The reset of the New Hospital Programme and the Spending Review commitments are vital; large acute projects will anchor regional care for decades. The Third Way does not replace that work—it complements it by providing earlier capacity and standardised environments that support the plan’s big shifts, reduce pressure, and create space for reform.

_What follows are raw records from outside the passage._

-- ==== Sys2Proof/Laws/Map.lean ====
section
/-! SUPPORT. Laws of finite maps and of memory: read after write, what a write leaves alone, and that every memory
operation keeps the canonical form. -/

namespace Sys2Proof.Machine

section Maps
variable {α : Type}

theorem mget_mdel (d : α) (m : Map α) (k j : Nat) : mget d (mdel m k) j = if j = k then d else mget d m j := by
  induction m with
  | nil => simp [mdel, mget]
  | cons e r ih =>
    unfold mdel at *
    by_cases h : e.1 = k
    · simp only [List.filter, h, bne_self_eq_false, ih, mget]
      by_cases hj : j = k
      · simp [hj]
      · simp [hj, Ne.symm hj]
    · simp only [List.filter, bne_iff_ne.mpr h, mget, ih]
      by_cases hj : j = k
      · subst hj; simp [h]
      · simp [hj]

theorem mget_mins (d : α) (m : Map α) (k j : Nat) (v : α) (h : ∀ e ∈ m, e.1 ≠ k) :
    mget d (mins m k v) j = if j = k then v else mget d m j := by
  induction m with
  | nil => simp [mins, mget, eq_comm]
  | cons e r ih =>
    have he := h e (by simp)
    have ih' := ih fun x hx => h x (by simp [hx])
    unfold mins
    split
    · simp only [mget, ih']
      by_cases hj : j = k
      · subst hj; simp [he]
      · simp [hj]
    · simp [mget, eq_comm]

theorem mdel_ne (m : Map α) (k : Nat) : ∀ e ∈ mdel m k, e.1 ≠ k := by
  intro e he; simpa using (List.mem_filter.mp he).2

/-- Reading a map after an entry is listed. -/
theorem mget_mset (d : α) (m : Map α) (k j : Nat) (v : α) :
    mget d (mset m k v) j = if j = k then v else mget d m j := by
  rw [mset, mget_mins _ _ _ _ _ (mdel_ne m k), mget_mdel]; split <;> simp_all

@[simp] theorem mget_mset_same (d : α) (m : Map α) (k : Nat) (v : α) : mget d (mset m k v) k = v := by
  simp [mget_mset]

theorem mget_mset_other (d : α) (m : Map α) (k j : Nat) (v : α) (h : j ≠ k) :
    mget d (mset m k v) j = mget d m j := by simp [mget_mset, h]

/-- Reading a map after a write that keeps the canonical form. -/
theorem mget_mput [DecidableEq α] (d : α) (m : Map α) (k j : Nat) (v : α) :
    mget d (mput d m k v) j = if j = k then v else mget d m j := by
  unfold mput; split
  · rw [mget_mdel]; split <;> simp_all
  · rw [mget_mins _ _ _ _ _ (mdel_ne m k), mget_mdel]; split <;> simp_all

theorem mfind_mdel (m : Map α) (k j : Nat) : mfind (mdel m k) j = if j = k then none else mfind m j := by
  induction m with
  | nil => simp [mdel, mfind]
  | cons e r ih =>
    unfold mdel at *
    by_cases h : e.1 = k
    · simp only [List.filter, h, bne_self_eq_false, ih, mfind]
      by_cases hj : j = k
      · simp [hj]
      · simp [hj, Ne.symm hj]
    · simp only [List.filter, bne_iff_ne.mpr h, mfind, ih]
      by_cases hj : j = k
      · subst hj; simp [h]
      · simp [hj]

theorem mfind_mins (m : Map α) (k j : Nat) (v : α) (h : ∀ e ∈ m, e.1 ≠ k) :
    mfind (mins m k v) j = if j = k then some v else mfind m j := by
  induction m with
  | nil => simp [mins, mfind, eq_comm]
  | cons e r ih =>
    have he := h e (by simp)
    have ih' := ih fun x hx => h x (by simp [hx])
    unfold mins
    split
    · simp only [mfind, ih']
      by_cases hj : j = k
      · subst hj; simp [he]
      · simp [hj]
    · simp [mfind, eq_comm]

/-- Finding an entry after one is listed. -/
theorem mfind_mset (m : Map α) (k j : Nat) (v : α) :
    mfind (mset m k v) j = if j = k then some v else mfind m j := by
  rw [mset, mfind_mins _ _ _ _ (mdel_ne m k), mfind_mdel]; split <;> simp_all

@[simp] theorem mfind_mset_same (m : Map α) (k : Nat) (v : α) : mfind (mset m k v) k = some v := by simp [mfind_mset]

/-! ## The canonical form -/

theorem mwf_cons [DecidableEq α] (d : α) (e : Nat × α) (r : Map α) :
    mwf d (e :: r) = true ↔ e.2 ≠ d ∧ (∀ x ∈ r, e.1 < x.1) ∧ mwf d r = true := by
  simp [mwf, and_assoc]

theorem mwf_mdel [DecidableEq α] (d : α) (m : Map α) (k : Nat) (h : mwf d m = true) : mwf d (mdel m k) = true := by
  induction m with
  | nil => rfl
  | cons e r ih =>
    obtain ⟨h1, h2, h3⟩ := (mwf_cons d e r).mp h
    have ih' := ih h3
    unfold mdel at *
    simp only [List.filter]
    split
    · exact (mwf_cons _ _ _).mpr ⟨h1, fun x hx => h2 x (List.mem_filter.mp hx).1, ih'⟩
    · exact ih'

theorem mins_mem {m : Map α} {k : Nat} {v : α} {x : Nat × α} (h : x ∈ mins m k v) : x = (k, v) ∨ x ∈ m := by
  induction m with
  | nil => simpa [mins] using h
  | cons e r ih =>
    unfold mins at h
    split at h
    · rcases List.mem_cons.mp h with rfl | h
      · simp
      · rcases ih h with h | h <;> simp [h]
    · simpa using h

theorem mwf_mins [DecidableEq α] (d : α) (m : Map α) (k : Nat) (v : α) (hv : v ≠ d) (hk : ∀ e ∈ m, e.1 ≠ k)
    (h : mwf d m = true) : mwf d (mins m k v) = true := by
  induction m with
  | nil => simp [mins, mwf, hv]
  | cons e r ih =>
    obtain ⟨h1, h2, h3⟩ := (mwf_cons d e r).mp h
    have ih' := ih (fun x hx => hk x (by simp [hx])) h3
    unfold mins
    split
    · rename_i hlt
      refine (mwf_cons _ _ _).mpr ⟨h1, fun x hx => ?_, ih'⟩
      rcases mins_mem hx with rfl | hx
      · exact hlt
      · exact h2 x hx
    · rename_i hge
      refine (mwf_cons _ _ _).mpr ⟨hv, fun x hx => ?_, h⟩
      have := hk e (by simp)
      rcases List.mem_cons.mp hx with rfl | hx
      · simp only; omega
      · have := h2 x hx; simp only; omega

/-- A write keeps the canonical form. -/
theorem mwf_mput [DecidableEq α] (d : α) (m : Map α) (k : Nat) (v : α) (h : mwf d m = true) :
    mwf d (mput d m k v) = true := by
  unfold mput
  split
  · exact mwf_mdel d m k h
  · exact mwf_mins d _ k v ‹_› (mdel_ne m k) (mwf_mdel d m k h)

end Maps

/-! ## Memory -/

/-- A byte read after a byte is written. -/
theorem rdByte_wrByte (m : List Host.Cell) (a b : Nat) (v : Byte) :
    rdByte (wrByte m a v) b = if b = a then v else rdByte m b := mget_mput 0 m a b v

/-- Writing a byte keeps memory's canonical form. -/
theorem wrByte_wf (m : List Host.Cell) (a : Nat) (v : Byte) (h : Memory.wf m = true) : Memory.wf (wrByte m a v) = true :=
  mwf_mput 0 m a v h

/-- Writing bytes keeps memory's canonical form. -/
theorem wrBytes_wf (m : List Host.Cell) (a : Nat) (bs : List Byte) (h : Memory.wf m = true) :
    Memory.wf (wrBytes m a bs) = true := by
  induction bs generalizing m a with
  | nil => exact h
  | cons b r ih => exact ih _ _ (wrByte_wf m a b h)

/-- A byte read after bytes are written: a written byte, or what stood there. -/
theorem rdByte_wrBytes (m : List Host.Cell) (a b : Nat) (bs : List Byte) :
    rdByte (wrBytes m a bs) b = if a ≤ b ∧ b < a + bs.length then bs.getD (b - a) 0 else rdByte m b := by
  induction bs generalizing m a with
  | nil => simp [wrBytes, show ¬(a ≤ b ∧ b < a) by omega]
  | cons v r ih =>
    rw [wrBytes, ih, rdByte_wrByte]
    by_cases h1 : a + 1 ≤ b ∧ b < a + 1 + r.length
    · have h2 : a ≤ b ∧ b < a + (v :: r).length := by simp only [List.length_cons]; omega
      rw [if_pos h1, if_pos h2, show b - a = (b - (a + 1)) + 1 by omega]; simp
    · rw [if_neg h1]
      by_cases h3 : b = a
      · subst h3; simp
      · have h4 : ¬ (a ≤ b ∧ b < a + (v :: r).length) := by simp only [List.length_cons]; omega
        rw [if_neg h4, if_neg h3]

/-- Bytes outside a write read as before. -/
theorem rdByte_wrBytes_out (m : List Host.Cell) (a b : Nat) (bs : List Byte) (h : b < a ∨ a + bs.length ≤ b) :
    rdByte (wrBytes m a bs) b = rdByte m b := by
  rw [rdByte_wrBytes, if_neg]; omega

@[simp] theorem length_rdBytes (m : List Host.Cell) (a n : Nat) : (rdBytes m a n).length = n := by
  induction n generalizing a with
  | zero => rfl
  | succ n ih => simp [rdBytes, ih]

theorem getD_rdBytes (m : List Host.Cell) (a n i : Nat) (h : i < n) : (rdBytes m a n).getD i 0 = rdByte m (a + i) := by
  induction n generalizing a i with
  | zero => omega
  | succ n ih =>
    cases i with
    | zero => simp [rdBytes]
    | succ i => rw [rdBytes, List.getD_cons_succ, ih _ _ (by omega)]; congr 1; omega

/-- Bytes read back after they are written. -/
theorem rdBytes_wrBytes (m : List Host.Cell) (a : Nat) (bs : List Byte) : rdBytes (wrBytes m a bs) a bs.length = bs := by
  apply List.ext_getElem
  · simp
  · intro i h1 h2
    have := getD_rdBytes (wrBytes m a bs) a bs.length i h2
    rw [rdByte_wrBytes, if_pos (by omega), show a + i - a = i by omega] at this
    rw [List.getD_eq_getElem _ _ h1, List.getD_eq_getElem _ _ h2] at this
    exact this

/-- A sorted map is a set of entries: two canonical maps that read alike are equal. -/
theorem mwf_find {α : Type} [DecidableEq α] (d : α) (m : Map α) (h : mwf d m = true) (e : Nat × α) (he : e ∈ m) :
    mget d m e.1 = e.2 := by
  induction m with
  | nil => simp at he
  | cons x r ih =>
    obtain ⟨_, h2, h3⟩ := (mwf_cons d x r).mp h
    rcases List.mem_cons.mp he with rfl | he
    · simp [mget]
    · have := h2 e he
      rw [mget, if_neg (by omega), ih h3 he]

end Sys2Proof.Machine
end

In effect, it is the connective tissue between recovery and reinvention. 

Practical next steps for systems and trusts 

  1. Map elective bottlenecks to estate constraints (theatre space, beds, diagnostics) and prioritise sites where permanent-grade rapid capacity will unlock activity fastest. 
  2. Adopt programme-level delivery: bundle similar schemes (e.g., day-surgery theatres, endoscopy, “one-stop” CDC layouts) to gain speed and consistency across regions. 
  3. Align digital and estates: ensure facilities are digitally enabled and future-proofed to remain always fit-for-purpose. 
  4. Protect staff wellbeing: create standardised, familiar environments designed with clinicians in mind to support safety, wellbeing, productivity and patient care. 
  5. Use business-case levers: reflect MMC thresholds and programme benefits to accelerate approval and funding confidence.

Conclusion 

The NHS’s 10-year vision is compelling; the estate must make it real. By embracing a Third Way—On-Demand® permanent-grade facilities delivered at pace—systems can accelerate elective recovery, support workforce wellbeing, and lay the groundwork for the plan’s big shifts. It’s a respectful challenge to think differently about the estate: not as a static backdrop, but as a strategic asset that unlocks productivity and resilience—today and over the decade ahead.